Reputation: 31
I'm trying to read hebrew from a text file:
def task1():
f = open('C:\\Users\\royi\\Desktop\\final project\\corpus-haaretz.txt', 'r',"utf-8")
print 'success'
return f
a = task1()
When i read it it shows me this:
'[\xee\xe0\xee\xf8 \xee\xf2\xf8\xeb\xfa \xf9\xec \xe4\xf0\xe9\xe5-\xe9\xe5\xf8\xf7 \xe8\xe9\xe9\xee\xf1: \xf2\xec \xe1\xe9\xfa \xe4\xee\xf9\xf4\xe8 \xec\xe1\xe8\xec \xe0\xfa \xe7\xe5\xf7 \xe4\xe7\xf8\xed, \xec\xe8\xe5\xe1\xfa \xe9\xf9\xf8\xe0\xec \xee\xe0\xfa \xf0\xe9\xe5
and many more.
how do i read it?
Upvotes: 3
Views: 7900
Reputation: 82934
Your description of how you read the file appears to be incorrect. It is puzzling that "it" manages to show you bytes that are obviously Hebrew text encoded in cp1255.
We need to be shown unambiguously what is in the first few (say 200) bytes of your file.
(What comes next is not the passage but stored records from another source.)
/-- One word of the scan; none ends it. -/
def scanWord (s : State) (g : Gang) (q : Squad) (pc : Word) (pos : Nat) (cls : Option Eng) (tail : Bool) (w : Word) (z : Scan) :
    Option Scan :=
  match cls with
  | some .lane => some { z with unknown := z.unknown ++ destUnknown w }
  | some .sfu => some { z with unknown := z.unknown ++ destUnknown w }
  | some .mem =>
    match decodeWord .mem tail w with
    | .ok (.ld f) =>
      let d := ldDesc f
      if !d.ok q then none
      else if baseUnknown z.unknown d.base then some { z with unknown := z.unknown ++ d.writes }
      else
        let rs := (accsOf s g q d).map fun x => (x, scanLoad s q d (hintOf f.mod) x z.stored)
        let got := rs.filterMap fun r => match r.2 with | some (some a) => some (r.1, a) | _ => none
        if rs.any fun r => r.2.isNone then none
        else
          some { z with
            unknown := z.unknown ++ d.writes
            out := z.out ++ got.map fun r => (pc, pos, r.1.lane, BitVec.ofNat 64 r.1.va, r.2.bytes)
            reads := z.reads ++ got.map fun r => (r.1.lanes d (heldLanes d.c g q), r.2.home, d.n)
            slots := (z.slots ++ got.flatMap fun r => r.2.slot).eraseDups
            misses := (z.misses ++ got.flatMap fun r => r.2.missed).eraseDups }
    | .ok (.pref _) => some z
    | .ok (.st f) =>
      let d := stDesc f
      if !d.ok q || baseUnknown z.unknown d.base then none
      else
        let rs := (accsOf s g q d).map fun x => scanStore q x
        if rs.any fun r => r.isNone then none
        else some { z with stored := z.stored ++ rs.filterMap fun r => r.map fun h => (h, d.n) }
    | _ => none
  | _ => none

/-- The words of the clause at pc from a position, n in all at most; whether the clause's end was reached. -/
def scanClause (s : State) (g : Gang) (q : Squad) (pc : Word) (h : Header) (ws : List Word) (n pos : Nat) (z : Scan) :
    Scan × Nat × Bool :=
  match n with
  | 0 => (z, 0, false)
  | k + 1 =>
    if pos > h.len then (z, k + 1, true)
    else
      match scanWord s g q pc pos (h.classAt pos) (h.isTailAt pos) (ws.getD (pos - 1) 0) z with
      | none => (z, 0, false)
      | some z => scanClause s g q pc h ws k (pos + 1) z

/-- The gang is stalled at its word, and what it waits for are loads of its own that its own slice serves (R117). -/
def State.stalledOnLoad (s : State) (g : Gang) (e : Eng) : Bool :=
  g.phase == .body && g.wait == .none && g.block.isEmpty && s.interlocked g e g.word &&
  ((g.needs e g.word).all fun p => s.reqs.any fun r => r.id == p.1 && !r.isAtomic && !r.acquire && !r.remote && !r.host) &&
  (!usesLatch e g.word || (s.reqs.filter fun r => r.gang == g.id && r.c.le).all fun r => !r.isAtomic && !r.acquire && !r.remote && !r.host) &&
  !s.ops.any fun o => o.gang == g.id && o.gang != 0

/-- The stalled word is passed over as the scan passes words; a CVTA there, and an operation of an engine that orders no later access, are passed
too. An ordering point there, or a store that cannot be shown to be the gang's own, lets nothing run ahead (R91). -/
def stalledWord (s : State) (g : Gang) (q : Squad) (e : Eng) (z : Scan) : Option Scan :=
  match e with
  | .copy | .mtx | .row | .sig => some z
  | _ =>
    match decodeWord e (g.header.isTailAt g.pos) g.word with
    | .ok (.cvta w) => some { z with unknown := z.unknown ++ cvtaWrites w }
    | _ => scanWord s g q g.pc g.pos (some e) (g.header.isTailAt g.pos) g.word z

/-- A word of a clause that follows, as a fetch would give it now; none when it is not translated or faults. -/
def peekWord (s : State) (q : Squad) (va : Nat) : Option Word :=
  let key := ascKey (s.spaceOf q.launch).1.id (s.spaceOf q.launch).2.id
  if apertureOf va != .global then none else
  match s.tlbFind q.core key va with
  | none => none
  | some e =>
    let home := e.pa + (va - e.va)
    if s.reserved home || !e.x || e.w || (s.eccDouble home 8).isSome then none
    else some (match if e.noc then none else s.roLine q.core key va home with
      | some ln => BitVec.ofNat 64 (fieldAt ln.bytes (va % 128) 8)
      | none => BitVec.ofNat 64 (s.mem.readN home 8))

/-- The clause that follows by fall-through, when the scan may cross into it: its RA is 1 and its WAITZ 0. -/
def nextAhead (s : State) (g : Gang) (q : Squad) : Option (Header × List Word) :=
  match peekWord s q g.nextClause.toNat with
  | none => none
  | some hw =>
    let h := Header.ofWord hw
    if !h.ok || !h.ra || h.waitz != 0 then none
    else
      match (List.range h.len).mapM fun k => peekWord s q (g.nextClause + 8 * BitVec.ofNat 64 (k + 1)).toNat with
      | some ws => some (h, ws)
      | none => none

/-- What a scan has read is read now: by its lanes, at the slices, and through the read-only cache (R66, R69, R91). -/
def State.ranAhead (s : State) (q : Squad) (z : Scan) : State :=
  let s := z.reads.foldl (fun s r => noteRead s q r.1 r.2.1 r.2.2 none) s
  let s := (s.eccFix (z.slots ++ z.reads.map fun r => (r.2.1, r.2.2))).sliceReads q.core s.now z.slots
  z.misses.foldl (fun (s : State) m =>
    let s := s.modCore q.core fun c => { c with rcmiss := c.rcmiss + 1 }
    if m.2.2.2 then s.lineAdd { core := q.core, pa := m.2.2.1, asc := m.1, va := m.2.1, bytes := s.mem.readBytes m.2.2.1 128 } else s) s

/-- RUN_AHEAD: a gang in a clause with RA = 1, stalled on a load that its own slice serves, scans the words that follow, at most 16, and into
the clause that follows by fall-through. -/
def execRunAhead (s : State) : Result :=
  match s.here? with
  | none => .next s
  | some (g, q) =>
    match g.header.classAt g.pos with
    | none => .next s
    | some e =>
      if !g.header.ra || !g.ra.isEmpty || !s.stalledOnLoad g e then .next s
      else
        match stalledWord s g q e { unknown := g.pend.map fun p => (p.2.1, p.2.2.1, p.2.2.2) } with
        | none => .next s
        | some z0 =>
          let (z, left, ended) := scanClause s g q g.pc g.header g.words 16 (g.pos + 1)
            { z0 with out := [], reads := [], slots := [], misses := [] }
          let z := match if ended && left != 0 then nextAhead s g q else none with
            | some (h, ws) => (scanClause s g q g.nextClause h ws left 1 z).1
            | none => z
          .next ((s.ranAhead q z).modGang g.id fun x => { x with ra := z.out })

end Sys2Proof.Machine
end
Please run one of the following commands in a Command Prompt window, depending on what Python you are using:
Python 2.x (assuming 2.7 installed in the standard place):
prompt>c:\python27\python -c "import locale; print locale.getpreferredencoding(), repr(open('your_file.txt', 'rb').read(200))"
or Python 3.x
prompt>c:\python32\python -c "import locale; print(locale.getpreferredencoding(),ascii(open('your_file.txt', 'rb').read(200)))"
Edit your question and (1) copy/paste the output from the command (2) tell us what version of Python you are using.
Upvotes: 0
Reputation: 596793
You print it like this:
print task1().encode('your terminal encoding here')
You must be sure that your terminal is able to display hebrew characters. For exemple, under an full utf-8 Linux distrib with hebrew locales installed:
print task1().encode('utf-8')
Careful with open
:
codecs
module.open(path, 'r', encoding='utf-8')
. You can even omit 'r'
.So why would you use encode
?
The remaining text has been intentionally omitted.